Pretty Sweet Cupcakes & Cake Décor in Oxford has been open for just two months and has received a warm welcome, said owner Audria Lester. She and her husband Brian, a school coach, opened their business for about $25,000 by “squeezing the penny.” Audria formerly worked in human resources at a department store and has decorated cakes at home for about seven years now.
Pretty Sweet took over a former Play N Trade game store, turning its black walls to pink.
“A lot of our customers are saying that they’re glad we finally have a cupcake shop in Oxford,” Audria said.
They are selling at least 120 cupcakes daily with their top-seller being the Ooh La La, a pound cake cupcake filled with cheesecake and tops with cream cheese icing with garnished with graham cracker crumbs.
The Frosting cupcake shop, which has locations in Ocean Springs, D’Iberville and Gulfport, markets itself as specializing in “gourmet filled cupcakes.”
The owners could not be reached at press time.
Nancy Smith opened a Hey, Cupcake! in Northeast Jackson’s Canton Mart Square in August 2010, which has no relation to the Austin, Texas, franchise of the same name.
Smith, a former flight attendant and stay-at-home mom, said, “Everybody was scaring me to death saying, ‘Every year for the first year or two a small business, they lose money.’” Smith took out an SBA loan for about $75,000 but didn’t use it all. She is making the payments and not losing money.
“I had zero experience, except I did stuff out of the house. It has been crazy fun. I just finished a tombstone wedding cake for a 50th birthday. Special orders are huge. I’m the baker, the modeler, whatever. My mom helps out,” she said.

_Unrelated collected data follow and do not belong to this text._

/-- Stages 3, 7 and 8 of the worked case. -/
theorem test_worked_case_hydrostatics_and_levers :
    (figureSet ship (routineCapture worked)).map (fun f => (f.hydro, f.levers)) =
      some (⟨438, 5035, 4862, 805, 157500, 138, 273, 398, 496, 554, 572⟩,
            ⟨3, 36, 69, 98, 109, 93, 50, 1555, 2590, 1035, 400⟩) := by decide +kernel

/-- Stage 9 and stage 10 of the worked case, with the maxima and the four flags. -/
theorem test_worked_case_strength_and_load :
    (figureSet ship (routineCapture worked)).map (fun f => (f.stations, f.maxShear, f.maxBend, f.loadRatio, f.flags)) =
      some ([⟨883, -12808, 221, 256⟩, ⟨321, -41927, 107, 699⟩], 221, 699, 750, ⟨false, false, false, false⟩) := by decide +kernel

/-- The tank content of the worked case: 1000 dt at z 50, slack (R153, R154). -/
theorem test_worked_tank : ship.tankWeights [(20, 500)] = [⟨.tank 20, 1000, 5000, 5000, 0, 50, none⟩] ∧
    ship.freeSurface [(20, 500)] = 2000000 ∧ ship.freeSurface [(20, 20)] = 0 ∧ ship.freeSurface [(20, 980)] = 0 := by decide +kernel

/-- A slot with the settings of slot 0 of the reference criteria: GM_MIN, limit 15, hysteresis 5, N 2, STOP CRANES. -/
def slot0 (alarm : Bool) (count : Nat) : Slot := ⟨⟨.gmMin, 15, 5, 2, .stopCranes⟩, alarm, count, none⟩

/-- The moves of slot 0 at results 102 to 106 of the first worked sequence of chapter 05. -/
theorem test_worked_slot_moves :
    moveSlot (slot0 false 0) 12 = slot0 false 1 ∧ moveSlot (slot0 false 1) 13 = slot0 true 2 ∧
    moveSlot (slot0 true 2) 17 = slot0 true 2 ∧ moveSlot (slot0 true 2) 19 = slot0 true 2 ∧
    moveSlot (slot0 true 2) 21 = slot0 false 0 := by decide

/-- The permits and CALARM of that sequence: released at STOP CRANES, asserted at NOTE. -/
theorem test_worked_permits :
    lineLevels .inService true (some .stopCranes) = ⟨false, false, false⟩ ∧ lineLevels .inService true (some .note) = ⟨true, true, false⟩ ∧
    lineLevels .inService false none = ⟨false, false, false⟩ ∧ lineLevels .verify false (some .alarm) = ⟨false, false, true⟩ := by decide

/-! ### States for the witnesses -/

/-- A job of the routine kind in a stage, on what the condition is. -/
def withJob (st : Stage) (w : Work) (s : State) : State := { s with eval := { s.eval with engine := some ⟨st, s.cond.version, w⟩ } }

/-- A routine job's work at a state. -/
def routineWork (s : State) : Work := .routine (routineCapture s) false ⟨none, 0, 0⟩

/-- A capture in progress. -/
def capturing : State := withJob .capturing (routineWork worked) worked

/-- A lift of item 12 with a role. -/
def lift12 (role : LiftRole) : Lift :=
  ⟨12, .place place12, .ashore, ⟨7000, 1500, 2000⟩, some ⟨7000, 0, 2000⟩, role, if role = .single then none else some 600⟩

/-- A record with that lift in a state. -/
def record12 (st : LiftState) (role : LiftRole) (t : Option RunningTimer) : LiftRecord := ⟨st, some (lift12 role), t, false, none, none⟩

/-- The worked condition with a record on crane 1, and one with a record on crane 2. -/
def onCrane1 (r : LiftRecord) : State := worked.setRecord .crane1 r
def onCranes (r x : LiftRecord) : State := (worked.setRecord .crane1 r).setRecord .crane2 x

/-- Item 12 on the hook of crane 1. -/
def hoisted : State :=
  let s := onCrane1 (record12 .slung .single (some ⟨.report, 10⟩))
  { s with cond := { s.cond with
      items := [(11, ⟨.cargo, .aboard, 5000, 1, some place11, none, none⟩), (12, ⟨.cargo, .slung, 3000, 2, none, none, some .crane1⟩)]
      comps := [(3, ⟨.opened, 5000, [11]⟩)] } }

/-- Item 12 on the hooks of both cranes. -/
def hoistedByTwo : State :=
  { hoisted with lifts := { hoisted.lifts with records := ⟨record12 .slung .lead none, record12 .slung .partner none⟩ } }

/-- DATA LOADING with the worked ship in the buffer. -/
def loading : State :=
  { served with ship := { served.ship with mode := .dataLoading, present := false, image := .blank, buffer := ship } }

/-- VERIFY with the worked ship stored. -/
def verifying (unloaded : Bool) : State :=
  { served with ship := { served.ship with mode := .verify, slotsUnloaded := unloaded } }

/-- A request of a port with mark 0. -/
def asked (p : Port) (k : ReqKind) : Caller := ⟨p, kindByte k, 5, 0⟩

/-- A state in which a port waits for the reply to a request. -/
def waits (p : Port) (k : ReqKind) (s : State) : State :=
  s.modifyPort p (fun q => { q with outstanding := some (asked p k), deferred := some (asked p k), nextMark := 1 })

/-- A BUSY reply held by a transmitter. -/
def busyReply : TxEntry := ⟨⟨0x81, 5, ⟨.busy, .statusOnly⟩⟩, none⟩

/-- A result record with the figures of the worked case. -/
def result (seq : Nat) : Option RoutineResult :=
  (figureSet ship (routineCapture worked)).map (fun f => ⟨seq, 0, false, false, 2, f, none, List.replicate 16 .na, 0, false⟩)

/-- The worked condition with a LATEST and a PRIOR result and a fresh reading at the freshness limit. -/
def measured : State :=
  { worked with
    eval := { worked.eval with latest := result 65535, prior := result 1 }
    tanks := { worked.tanks with reading := some ⟨0, 5000, 30⟩ } }

/-! ### The queue and the ports -/

theorem witness_StepTakesTheFrontCommand : ({ served with pending := [.verifyEnd, .jobStart] } : State).pending = .verifyEnd :: [.jobStart] := rfl

theorem witness_EmptyQueuePassesOneSecond : hoisted.pending = [] ∧ (hoisted.record .crane1).timer = some ⟨.report, 10⟩ := by decide

/-- Each of the seven tests meets its state. -/
theorem witness_RequestTestsDecideInOrder :
    requestRow (.readDrafts .portC1 7) = some (.portC1, 7, .readDrafts) ∧
    ((served.setRx .portC1 .inBreak).ports.get .portC1).rx = .inBreak ∧
    (let q := (waits .portC1 .readDrafts served).ports.get .portC1
     q.rx ≠ .inBreak ∧ q.outstanding.isSome = true ∧ holdsBusy q.tx = false) ∧
    (let q := (queueReply .portC1 busyReply (waits .portC1 .readDrafts served)).ports.get .portC1
     q.rx ≠ .inBreak ∧ q.outstanding.isSome = true ∧ holdsBusy q.tx = true) ∧
    (Ready State.reset .portC1 ∧ State.reset.ship.mode = .verify ∧ Request.readDrafts.kind ≠ .identify) ∧
    (requestRow (.draftZero .portC1 7) = some (.portC1, 7, .draftZero) ∧ Ready served .portC1 ∧ served.ship.mode ≠ .verify ∧
      roleAllows Request.draftZero.kind (portRole .portC1) = false) ∧
    (Ready loading .portC1 ∧ loading.ship.mode ≠ .verify ∧ roleAllows Request.readDrafts.kind (portRole .portC1) = true ∧
      modeAnswer loading.ship.mode Request.readDrafts.kind = some .notInService) ∧
    (Ready served .portC1 ∧ modeAnswer served.ship.mode Request.readDrafts.kind = none) := by decide +kernel

/-- Each row of R180: the lengths 120 and 121 on both sides of the oversize test, and payloads of length 0 and 120. -/
theorem witness_ReceiverDealsWithEachEvent :
    (served.ports.get .portP).rx = .waiting ∧
    (∀ l : List Byte, l = [1, 2] → ((served.setRx .portP (.assembling l)).ports.get .portP).rx = .assembling [1, 2]) ∧
    120 < (121#8).toNat ∧ (120#8).toNat ≤ 120 ∧
    ((served.setRx .portP (.assembling [1, 2, 0, 9])).ports.get .portP).rx =
      .assembling (1 :: 2 :: byteOf ([] : List Byte).length :: [] ++ [9]) ∧
    ((served.setRx .portP (.assembling (1 :: 2 :: 120 :: List.replicate 120 0 ++ [9]))).ports.get .portP).rx =
      .assembling (1 :: 2 :: byteOf (List.replicate 120 (0 : Byte)).length :: List.replicate 120 0 ++ [9]) ∧
    ([7] : List Byte).length ≤ (1#8).toNat ∧
    ((served.setRx .portP .discarding).ports.get .portP).rx = .discarding ∧
    ((served.setRx .portP .inBreak).ports.get .portP).rx = .inBreak := by
  refine ⟨by decide +kernel, fun l h => by subst h; decide +kernel, ?_⟩
  decide +kernel

/-- A telegram of each sort at a waiting receiver. -/
theorem witness_SoundTelegramIsItsRequest :
    ([] : List Byte).length ≤ 120 ∧ (List.replicate 120 (0 : Byte)).length ≤ 120 ∧ (served.ports.get .portP).rx = .waiting ∧
    (kindOfByte (kindByte .readItem) = some .readItem ∧ requestOf .readItem [0, 11] = some (.readItem 11) ∧
      requestRow (.readItem .portP 3 11) = some (.portP, 3, .readItem 11)) ∧
    (requestOf .readItem (List.replicate 120 0) = none ∧ Ready served .portP ∧ served.ship.mode ≠ .verify ∧
      roleAllows .readItem (portRole .portP) = true ∧ modeAnswer served.ship.mode .readItem = none) ∧
    kindOfByte 0 = none ∧
    [0, 0] ≠ crcBytes (crc16 (kindByte .identify :: 0 :: byteOf ([] : List Byte).length :: [])) ∧
    ((bare .busy).body = .statusOnly ∧ (⟨.done, .version 7⟩ : Answer).body = .version 7 ∧
      (⟨.done, .committed 7⟩ : Answer).body = .committed 7 ∧ (⟨.done, .layout [1]⟩ : Answer).body = .layout [1] ∧
      ∀ bytes, (⟨.done, .cleared 1⟩ : Answer).body ≠ .layout bytes) ∧
    (((1 : Byte).toNat < 128 ∧ ¬ (200 : Byte).toNat < 128) ∧ [(0 : Byte)] ≠ [] ∧ [(0 : Byte)].length ≠ 2) := by
  refine ⟨by decide +kernel, by decide +kernel, by decide +kernel, by decide +kernel, by decide +kernel, by decide +kernel,
    by decide +kernel, ⟨rfl, rfl, rfl, rfl, fun _ h => by cases h⟩, by decide⟩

Like other shop owners, she loves the creative aspect of the business. “Making up a name is half the fun. Cupcakes are something you can do different every day,” she said. She calls her best-selling strawberry cupcake Strawberry Fields Forever, and her carrot cake cupcake is What’s up Doc.
Her mini cupcakes have also proved popular, along with the gluten- and sugar-free. Smith works about 14 hours per day and bakes about 200 cupcakes daily, a combination of regular-sized and minis.
Nashville-based Gigi’s Cupcakes has popped up in Flowood near Dick’s Sporting Goods, and another one is on the way and set for the Township in Colony Park in Ridgeland. Gigi’s president Alan Thompson says Mississippi could get two more stores soon: one in Tupelo and another in Hattiesburg.
Opening a typical Gigi’s Cupcakes requires $175,000 or more, which includes a $35,000 franchise fee.
Thompson said, “We have not ever had an owner who lost money their first year of business.”
Thompson wasn’t originally sold on the longevity of Gigi’s, which began in 2008, but now he’s a believer. “One advantage that we have with this cupcake craze started in about 1995. It’s been going for awhile. I don’t think it’s anywhere as strong as it’s going to get.”
Low food, labor and entry costs as compared to other restaurant ventures factor into a successful business model. Easy access and convenient parking are crucial, he said.
“The real key isn’t the rate of our growth but is the success of our stores. And one of the reasons is because we attract people like Jason and Cathy locally. They have real business acumen. They can afford to do it. They’re passionate about our business,” Thompson said.
Jason and Cathy Richardson’s Flowood store will be a year old next month, and they have been surprised by the volume of sales, which has exceeded their expectations by about 50 percent.
The Richardsons are Wisconsin natives who moved to the South for Jason’s job in medical equipment sales. Cathy had wanted a cupcake store, and Gigi’s fit her profile of a faith-based company that specialized in cupcakes only.
Gigi’s has a devoted following. Regulars drive from over from Clinton weekly. Others travel from Meridian. Madison customers continued to beg for a store in their area, hence the second location.
Cathy said a key to success is being in the store. If your customers know you, they are likely to come back. A pet peeve is “people saying it’s a franchise. We were the first cupcake place here, and we are locally owned. I am here all the time,” she said.